The Screen Actors Guild is preparing to go on strike after its current contract with Hollywood studios expires at the end of this month. Expect their coworkers to suffer the most.

 

Already reeling from the effects of a prolonged writers strike this past winter, the U.S. film and TV industry is facing a possibly worse disaster as the Screen Actors Guild prepares to go on strike after the current contract between actors and studios expires on June 30.

Production has already slowed to a near-standstill as the date approaches. Studios are rushing to finish principal photography on nearly all films by June 30, and new projects are on hold awaiting action on a new contract with the performers’ union.

Some in the industry think the failure to reach an agreement will be more damaging than the writers’ strike was, especially for the actors’s and actresses’ fellow workers, Reuters reports:

Anxiety can be felt throughout the post-production community, still hurting from the disruptions of the three-month writers’ strike that ended in mid-February.

"We believe this will be worse than the WGA strike," said Stephen Buchsbaum, CEO of the Post Group. "During the WGA strike, we were doing projects that didn’t involve the WGA — some independent films, game shows and reality shows.
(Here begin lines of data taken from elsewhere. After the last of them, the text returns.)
-- ==== Sys2Proof/Tests/Slice0.lean ====
section
/-! SUPPORT. Tests: words of the spec's encodings, terms the well-formedness check refuses, one or two vectors of spec/95 per
instruction (the expected columns are the spec's), and a witness for the hypotheses of each statement. -/

namespace Sys2Proof.Tests

open Sys2Proof Sys2Proof.Machine

/-! ### Well-formedness: one ill-formed term for each check -/

theorem test_ill_formed_mode_izp : (Instr.lda (.mem (.izp 0x40))).wellFormed .nmos = false := by decide
theorem test_ill_formed_store_izp : (Instr.sta (.izp 0x40)).wellFormed .nmos = false := by decide
theorem test_ill_formed_bit_imm : (Instr.bit (.imm 0x01)).wellFormed .nmos = false := by decide
theorem test_ill_formed_bit_zpx : (Instr.bit (.mem (.zpx 0x01))).wellFormed .nmos = false := by decide
theorem test_ill_formed_bit_abx : (Instr.bit (.mem (.abx 0x0001))).wellFormed .nmos = false := by decide
theorem test_ill_formed_inc_acc : (Instr.inc .acc).wellFormed .nmos = false := by decide
theorem test_ill_formed_jmp_iax : (Instr.jmp (.iax 0x1234)).wellFormed .nmos = false := by decide
theorem test_ill_formed_mnemonic : (Instr.bra 0x02).wellFormed .nmos = false := by decide
theorem test_ill_formed_invalid_nmos : (Instr.invalid 0xA9).wellFormed .nmos = false := by decide
theorem test_ill_formed_invalid_cmos : (Instr.invalid 0x80).wellFormed .cmos = false := by decide
theorem test_well_formed_both : ∀ v : Variant, (Instr.bit (.mem (.zp 0x01))).wellFormed v = true := by
  intro v; cases v <;> decide

/-! ### Decoding -/

/-- Words of loads and stores, from the bits of spec/opcode_table.json. -/
theorem test_decode_load_store :
    decode .cmos [0b10110001, 0x34] = .ok (.lda (.mem (.izy 0x34)), []) ∧
    decode .cmos [0b10110110, 0x34] = .ok (.ldx (.mem (.zpy 0x34)), []) ∧
    decode .cmos [0b10111100, 0x34, 0x12] = .ok (.ldy (.mem (.abx 0x1234)), []) ∧
    decode .cmos [0b10010010, 0x34] = .ok (.sta (.izp 0x34), []) ∧
    decode .cmos [0b10001110, 0x34, 0x12] = .ok (.stx (.abs 0x1234), []) ∧
    decode .cmos [0b10010100, 0x34] = .ok (.sty (.zpx 0x34), []) ∧
    decode .cmos [0b10011110, 0x34, 0x12] = .ok (.stz (.abx 0x1234), []) ∧
    decode .cmos [0b10101010] = .ok (.tax, []) ∧
    decode .cmos [0b10101000] = .ok (.tay, []) ∧
    decode .cmos [0b10001010] = .ok (.txa, []) ∧
    decode .cmos [0b10011000] = .ok (.tya, []) ∧
    decode .cmos [0b10111010] = .ok (.tsx, []) ∧
    decode .cmos [0b10011010] = .ok (.txs, []) := by
  (repeat' apply And.intro) <;> decide

/-- Words of arithmetic and logic, from the bits of spec/opcode_table.json. -/
theorem test_decode_arith :
    decode .cmos [0b01111001, 0x34, 0x12] = .ok (.adc (.mem (.aby 0x1234)), []) ∧
    decode .cmos [0b11100001, 0x34] = .ok (.sbc (.mem (.izx 0x34)), []) ∧
    decode .cmos [0b00101001, 0x34] = .ok (.and (.imm 0x34), []) ∧
    decode .cmos [0b00000101, 0x34] = .ok (.ora (.mem (.zp 0x34)), []) ∧
    decode .cmos [0b01011101, 0x34, 0x12] = .ok (.eor (.mem (.abx 0x1234)), []) ∧
    decode .cmos [0b11010001, 0x34] = .ok (.cmp (.mem (.izy 0x34)), []) ∧
    decode .cmos [0b11101100, 0x34, 0x12] = .ok (.cpx (.mem (.abs 0x1234)), []) ∧
    decode .cmos [0b11000000, 0x34] = .ok (.cpy (.imm 0x34), []) ∧
    decode .cmos [0b00111100, 0x34, 0x12] = .ok (.bit (.mem (.abx 0x1234)), []) ∧
    decode .cmos [0b00010100, 0x34] = .ok (.trb (.zp 0x34), []) ∧
    decode .cmos [0b00001100, 0x34, 0x12] = .ok (.tsb (.abs 0x1234), []) := by
  (repeat' apply And.intro) <;> decide

/-- Words of increments, decrements, shifts and rotates, from the bits of spec/opcode_table.json. -/
theorem test_decode_inc_shift :
    decode .cmos [0b00011010] = .ok (.inc .acc, []) ∧
    decode .cmos [0b11011110, 0x34, 0x12] = .ok (.dec (.mem (.abx 0x1234)), []) ∧
    decode .cmos [0b11101000] = .ok (.inx, []) ∧
    decode .cmos [0b11001000] = .ok (.iny, []) ∧
    decode .cmos [0b11001010] = .ok (.dex, []) ∧
    decode .cmos [0b10001000] = .ok (.dey, []) ∧
    decode .cmos [0b00001010] = .ok (.asl .acc, []) ∧
    decode .cmos [0b01010110, 0x34] = .ok (.lsr (.mem (.zpx 0x34)), []) ∧
    decode .cmos [0b00101110, 0x34, 0x12] = .ok (.rol (.mem (.abs 0x1234)), []) ∧
    decode .cmos [0b01100110, 0x34] = .ok (.ror (.mem (.zp 0x34)), []) := by
  (repeat' apply And.intro) <;> decide

/-- Words of branches, from the bits of spec/opcode_table.json. -/
theorem test_decode_branch :
    decode .cmos [0b00010000, 0x34] = .ok (.bpl 0x34, []) ∧
    decode .cmos [0b00110000, 0x34] = .ok (.bmi 0x34, []) ∧
    decode .cmos [0b01010000, 0x34] = .ok (.bvc 0x34, []) ∧
    decode .cmos [0b01110000, 0x34] = .ok (.bvs 0x34, []) ∧
    decode .cmos [0b10010000, 0x34] = .ok (.bcc 0x34, []) ∧
    decode .cmos [0b10110000, 0x34] = .ok (.bcs 0x34, []) ∧
    decode .cmos [0b11010000, 0x34] = .ok (.bne 0x34, []) ∧
    decode .cmos [0b11110000, 0x34] = .ok (.beq 0x34, []) ∧
    decode .cmos [0b10000000, 0x34] = .ok (.bra 0x34, []) := by
  (repeat' apply And.intro) <;> decide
Those all have SAG hosts, and unless there is a side deal struck, we believe this impact will be catastrophic.

"The post industry still has not recovered from the writers’ strike," he continued. "The industry has not come back, partly because TV season as we know it is still in limbo."

Unease also is growing in the visual effects community.

"I’m hearing about and seeing people being laid off or told, ‘Hurry up and wait,"’ Visual Effects Society executive director Eric Roth said. "It seems like there is already a strike."

This situation is further aggravated by the lurching global economy, weak dollar and increasing amount of visual effects work heading to less expensive destinations.

"It’s a recipe for the perfect storm at the worst possible time," Roth said.

As with the writers strike, once again some of Hollywood’s most powerful and prosperous players are pressing for a bigger share of the pie, and their coworkers will have to suffer while the process plays out.